■ Exercise prompt
Using the records below, quote only the span that opens with the line containing "def rampAll (s" and closes with the line containing "def mixChannel (g", exactly and inclusively.

■ Records for the exercise
══════

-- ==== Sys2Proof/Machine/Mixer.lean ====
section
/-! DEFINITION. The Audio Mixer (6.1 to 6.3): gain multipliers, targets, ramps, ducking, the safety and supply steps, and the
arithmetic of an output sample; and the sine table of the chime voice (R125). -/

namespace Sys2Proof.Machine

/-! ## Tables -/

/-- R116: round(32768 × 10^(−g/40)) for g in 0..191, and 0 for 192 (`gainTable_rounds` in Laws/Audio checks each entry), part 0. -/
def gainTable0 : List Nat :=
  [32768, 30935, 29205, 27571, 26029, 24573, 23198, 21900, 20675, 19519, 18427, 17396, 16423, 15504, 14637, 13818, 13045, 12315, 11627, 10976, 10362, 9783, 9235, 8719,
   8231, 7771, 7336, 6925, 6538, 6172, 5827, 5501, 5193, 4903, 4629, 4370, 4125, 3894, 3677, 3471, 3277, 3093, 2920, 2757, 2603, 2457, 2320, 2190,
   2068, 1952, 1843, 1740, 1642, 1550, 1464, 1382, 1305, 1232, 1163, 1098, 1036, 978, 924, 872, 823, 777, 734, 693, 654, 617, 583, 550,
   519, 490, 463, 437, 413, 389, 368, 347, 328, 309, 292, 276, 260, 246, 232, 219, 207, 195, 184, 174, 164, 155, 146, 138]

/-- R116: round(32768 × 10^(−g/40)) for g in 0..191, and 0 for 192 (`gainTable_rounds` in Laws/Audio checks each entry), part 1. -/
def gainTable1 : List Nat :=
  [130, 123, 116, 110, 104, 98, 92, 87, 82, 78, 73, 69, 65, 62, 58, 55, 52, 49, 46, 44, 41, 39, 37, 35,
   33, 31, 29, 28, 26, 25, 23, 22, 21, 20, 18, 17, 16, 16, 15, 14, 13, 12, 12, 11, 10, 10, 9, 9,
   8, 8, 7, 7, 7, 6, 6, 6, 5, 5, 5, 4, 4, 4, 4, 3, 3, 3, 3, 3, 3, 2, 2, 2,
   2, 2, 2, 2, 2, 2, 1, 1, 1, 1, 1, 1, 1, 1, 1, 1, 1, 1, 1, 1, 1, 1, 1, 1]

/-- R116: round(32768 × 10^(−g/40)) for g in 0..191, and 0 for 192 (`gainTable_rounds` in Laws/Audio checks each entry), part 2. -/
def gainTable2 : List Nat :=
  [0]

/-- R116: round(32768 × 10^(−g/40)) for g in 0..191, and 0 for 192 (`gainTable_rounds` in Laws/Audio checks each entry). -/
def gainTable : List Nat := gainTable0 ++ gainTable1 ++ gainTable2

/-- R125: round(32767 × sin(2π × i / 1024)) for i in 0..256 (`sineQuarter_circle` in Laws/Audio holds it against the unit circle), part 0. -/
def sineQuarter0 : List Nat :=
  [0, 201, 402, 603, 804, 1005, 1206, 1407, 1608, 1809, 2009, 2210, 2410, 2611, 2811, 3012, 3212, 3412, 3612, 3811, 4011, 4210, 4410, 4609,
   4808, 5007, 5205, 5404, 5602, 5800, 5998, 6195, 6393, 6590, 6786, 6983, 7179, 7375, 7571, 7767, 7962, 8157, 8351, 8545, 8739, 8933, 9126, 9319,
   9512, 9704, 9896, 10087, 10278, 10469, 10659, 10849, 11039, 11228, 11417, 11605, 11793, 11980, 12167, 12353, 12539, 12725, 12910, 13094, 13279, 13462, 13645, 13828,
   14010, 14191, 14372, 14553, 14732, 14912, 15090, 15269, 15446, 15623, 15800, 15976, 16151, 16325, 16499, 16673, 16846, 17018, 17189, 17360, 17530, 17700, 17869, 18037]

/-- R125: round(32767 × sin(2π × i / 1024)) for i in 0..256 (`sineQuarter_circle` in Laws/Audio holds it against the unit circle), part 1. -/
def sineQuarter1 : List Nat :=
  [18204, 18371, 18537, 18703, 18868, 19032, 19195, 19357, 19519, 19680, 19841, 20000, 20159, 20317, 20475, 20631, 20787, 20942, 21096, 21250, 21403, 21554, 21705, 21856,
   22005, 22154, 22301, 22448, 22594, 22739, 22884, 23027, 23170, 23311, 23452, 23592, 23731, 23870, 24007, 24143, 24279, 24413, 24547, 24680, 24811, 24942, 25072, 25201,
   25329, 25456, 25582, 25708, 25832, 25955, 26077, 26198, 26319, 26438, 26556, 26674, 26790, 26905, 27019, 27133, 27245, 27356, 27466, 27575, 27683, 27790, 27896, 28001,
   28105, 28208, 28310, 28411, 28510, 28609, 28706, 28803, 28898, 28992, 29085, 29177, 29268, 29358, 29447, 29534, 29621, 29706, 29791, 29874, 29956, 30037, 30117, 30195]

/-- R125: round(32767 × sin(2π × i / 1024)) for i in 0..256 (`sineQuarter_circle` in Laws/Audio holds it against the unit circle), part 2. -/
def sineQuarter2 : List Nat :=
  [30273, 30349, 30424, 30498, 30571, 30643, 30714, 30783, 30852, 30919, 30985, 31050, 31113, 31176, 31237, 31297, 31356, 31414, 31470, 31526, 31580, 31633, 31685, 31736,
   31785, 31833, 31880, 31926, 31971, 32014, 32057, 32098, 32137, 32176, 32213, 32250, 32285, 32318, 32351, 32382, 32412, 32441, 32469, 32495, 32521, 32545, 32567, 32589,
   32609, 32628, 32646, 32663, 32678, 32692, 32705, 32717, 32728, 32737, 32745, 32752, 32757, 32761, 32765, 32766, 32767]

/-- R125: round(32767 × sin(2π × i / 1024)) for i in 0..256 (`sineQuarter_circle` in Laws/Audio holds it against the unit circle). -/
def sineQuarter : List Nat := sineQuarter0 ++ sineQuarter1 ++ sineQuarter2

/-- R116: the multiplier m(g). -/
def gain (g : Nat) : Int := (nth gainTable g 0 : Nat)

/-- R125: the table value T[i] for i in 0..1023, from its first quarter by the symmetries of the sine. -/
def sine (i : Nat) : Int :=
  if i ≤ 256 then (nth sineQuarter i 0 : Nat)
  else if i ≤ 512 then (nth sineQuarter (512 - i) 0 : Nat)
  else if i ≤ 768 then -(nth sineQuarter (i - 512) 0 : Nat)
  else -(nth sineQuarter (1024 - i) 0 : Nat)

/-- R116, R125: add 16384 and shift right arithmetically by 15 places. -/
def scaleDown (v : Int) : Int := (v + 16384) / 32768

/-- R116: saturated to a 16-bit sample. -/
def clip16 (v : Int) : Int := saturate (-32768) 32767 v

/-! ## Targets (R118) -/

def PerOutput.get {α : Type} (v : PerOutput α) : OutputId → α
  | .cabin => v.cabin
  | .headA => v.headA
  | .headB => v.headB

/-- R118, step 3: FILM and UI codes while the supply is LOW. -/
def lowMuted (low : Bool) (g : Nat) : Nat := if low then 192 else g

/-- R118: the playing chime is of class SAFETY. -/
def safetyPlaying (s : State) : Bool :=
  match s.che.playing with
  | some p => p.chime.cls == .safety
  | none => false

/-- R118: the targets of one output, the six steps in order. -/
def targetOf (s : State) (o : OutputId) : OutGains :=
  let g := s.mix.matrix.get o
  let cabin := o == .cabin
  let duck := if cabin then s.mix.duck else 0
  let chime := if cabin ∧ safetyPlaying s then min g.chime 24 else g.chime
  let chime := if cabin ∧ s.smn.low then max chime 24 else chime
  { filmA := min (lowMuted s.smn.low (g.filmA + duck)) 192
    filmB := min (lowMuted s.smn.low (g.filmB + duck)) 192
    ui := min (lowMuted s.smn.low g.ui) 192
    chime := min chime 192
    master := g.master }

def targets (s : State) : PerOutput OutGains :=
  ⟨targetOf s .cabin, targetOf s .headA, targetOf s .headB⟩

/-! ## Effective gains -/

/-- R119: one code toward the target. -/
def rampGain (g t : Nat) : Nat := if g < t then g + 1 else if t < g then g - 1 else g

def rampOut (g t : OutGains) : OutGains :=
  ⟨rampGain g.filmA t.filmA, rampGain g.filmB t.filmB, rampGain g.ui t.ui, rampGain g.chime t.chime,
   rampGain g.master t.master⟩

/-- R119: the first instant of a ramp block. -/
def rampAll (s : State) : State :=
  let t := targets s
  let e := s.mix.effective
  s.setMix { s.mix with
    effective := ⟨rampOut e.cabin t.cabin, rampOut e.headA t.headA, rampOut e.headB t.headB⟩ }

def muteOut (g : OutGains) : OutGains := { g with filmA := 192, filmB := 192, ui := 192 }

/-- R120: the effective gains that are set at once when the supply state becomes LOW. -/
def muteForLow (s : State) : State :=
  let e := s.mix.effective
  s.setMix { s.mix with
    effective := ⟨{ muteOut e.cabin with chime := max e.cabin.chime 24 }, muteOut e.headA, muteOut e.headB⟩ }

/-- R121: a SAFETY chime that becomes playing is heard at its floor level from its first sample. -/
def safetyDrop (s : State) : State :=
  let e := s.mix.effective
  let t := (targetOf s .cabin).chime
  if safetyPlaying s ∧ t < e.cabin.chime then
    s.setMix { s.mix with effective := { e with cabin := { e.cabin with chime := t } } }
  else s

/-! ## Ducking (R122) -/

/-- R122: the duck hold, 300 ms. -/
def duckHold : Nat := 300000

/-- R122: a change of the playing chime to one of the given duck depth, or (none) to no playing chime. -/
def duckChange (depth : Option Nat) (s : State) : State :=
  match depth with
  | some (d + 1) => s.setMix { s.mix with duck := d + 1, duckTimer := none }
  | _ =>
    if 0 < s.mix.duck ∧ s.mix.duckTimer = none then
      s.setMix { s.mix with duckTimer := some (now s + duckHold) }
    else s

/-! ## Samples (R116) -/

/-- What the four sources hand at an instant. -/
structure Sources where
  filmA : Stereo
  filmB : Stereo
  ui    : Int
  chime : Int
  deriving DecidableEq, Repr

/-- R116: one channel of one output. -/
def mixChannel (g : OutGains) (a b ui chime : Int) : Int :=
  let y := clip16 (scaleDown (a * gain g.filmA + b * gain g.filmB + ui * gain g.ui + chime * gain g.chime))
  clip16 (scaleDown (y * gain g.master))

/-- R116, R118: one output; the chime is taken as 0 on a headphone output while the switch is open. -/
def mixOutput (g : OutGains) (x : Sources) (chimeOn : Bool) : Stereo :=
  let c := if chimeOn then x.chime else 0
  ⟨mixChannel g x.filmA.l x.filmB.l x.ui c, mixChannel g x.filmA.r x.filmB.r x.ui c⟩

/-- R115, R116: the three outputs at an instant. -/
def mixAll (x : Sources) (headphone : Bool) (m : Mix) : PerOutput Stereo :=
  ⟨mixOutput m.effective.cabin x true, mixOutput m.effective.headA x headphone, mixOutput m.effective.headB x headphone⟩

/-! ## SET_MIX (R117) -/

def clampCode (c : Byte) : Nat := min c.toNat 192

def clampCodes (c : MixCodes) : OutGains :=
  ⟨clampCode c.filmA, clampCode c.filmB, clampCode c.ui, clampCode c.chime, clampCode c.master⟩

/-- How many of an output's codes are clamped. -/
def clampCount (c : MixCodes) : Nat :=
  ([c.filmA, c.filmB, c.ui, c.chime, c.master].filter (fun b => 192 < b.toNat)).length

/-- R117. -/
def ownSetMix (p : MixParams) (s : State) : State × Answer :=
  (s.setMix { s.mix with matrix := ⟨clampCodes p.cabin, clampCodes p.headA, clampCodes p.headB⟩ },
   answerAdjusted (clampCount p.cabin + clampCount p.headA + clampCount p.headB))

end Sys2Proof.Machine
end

══════

■ Solved problem
def rampAll (s : State) : State :=
  let t := targets s
  let e := s.mix.effective
  s.setMix { s.mix with
    effective := ⟨rampOut e.cabin t.cabin, rampOut e.headA t.headA, rampOut e.headB t.headB⟩ }

def muteOut (g : OutGains) : OutGains := { g with filmA := 192, filmB := 192, ui := 192 }

/-- R120: the effective gains that are set at once when the supply state becomes LOW. -/
def muteForLow (s : State) : State :=
  let e := s.mix.effective
  s.setMix { s.mix with
    effective := ⟨{ muteOut e.cabin with chime := max e.cabin.chime 24 }, muteOut e.headA, muteOut e.headB⟩ }

/-- R121: a SAFETY chime that becomes playing is heard at its floor level from its first sample. -/
def safetyDrop (s : State) : State :=
  let e := s.mix.effective
  let t := (targetOf s .cabin).chime
  if safetyPlaying s ∧ t < e.cabin.chime then
    s.setMix { s.mix with effective := { e with cabin := { e.cabin with chime := t } } }
  else s

/-! ## Ducking (R122) -/

/-- R122: the duck hold, 300 ms. -/
def duckHold : Nat := 300000

/-- R122: a change of the playing chime to one of the given duck depth, or (none) to no playing chime. -/
def duckChange (depth : Option Nat) (s : State) : State :=
  match depth with
  | some (d + 1) => s.setMix { s.mix with duck := d + 1, duckTimer := none }
  | _ =>
    if 0 < s.mix.duck ∧ s.mix.duckTimer = none then
      s.setMix { s.mix with duckTimer := some (now s + duckHold) }
    else s

/-! ## Samples (R116) -/

/-- What the four sources hand at an instant. -/
structure Sources where
  filmA : Stereo
  filmB : Stereo
  ui    : Int
  chime : Int
  deriving DecidableEq, Repr

/-- R116: one channel of one output. -/
def mixChannel (g : OutGains) (a b ui chime : Int) : Int :=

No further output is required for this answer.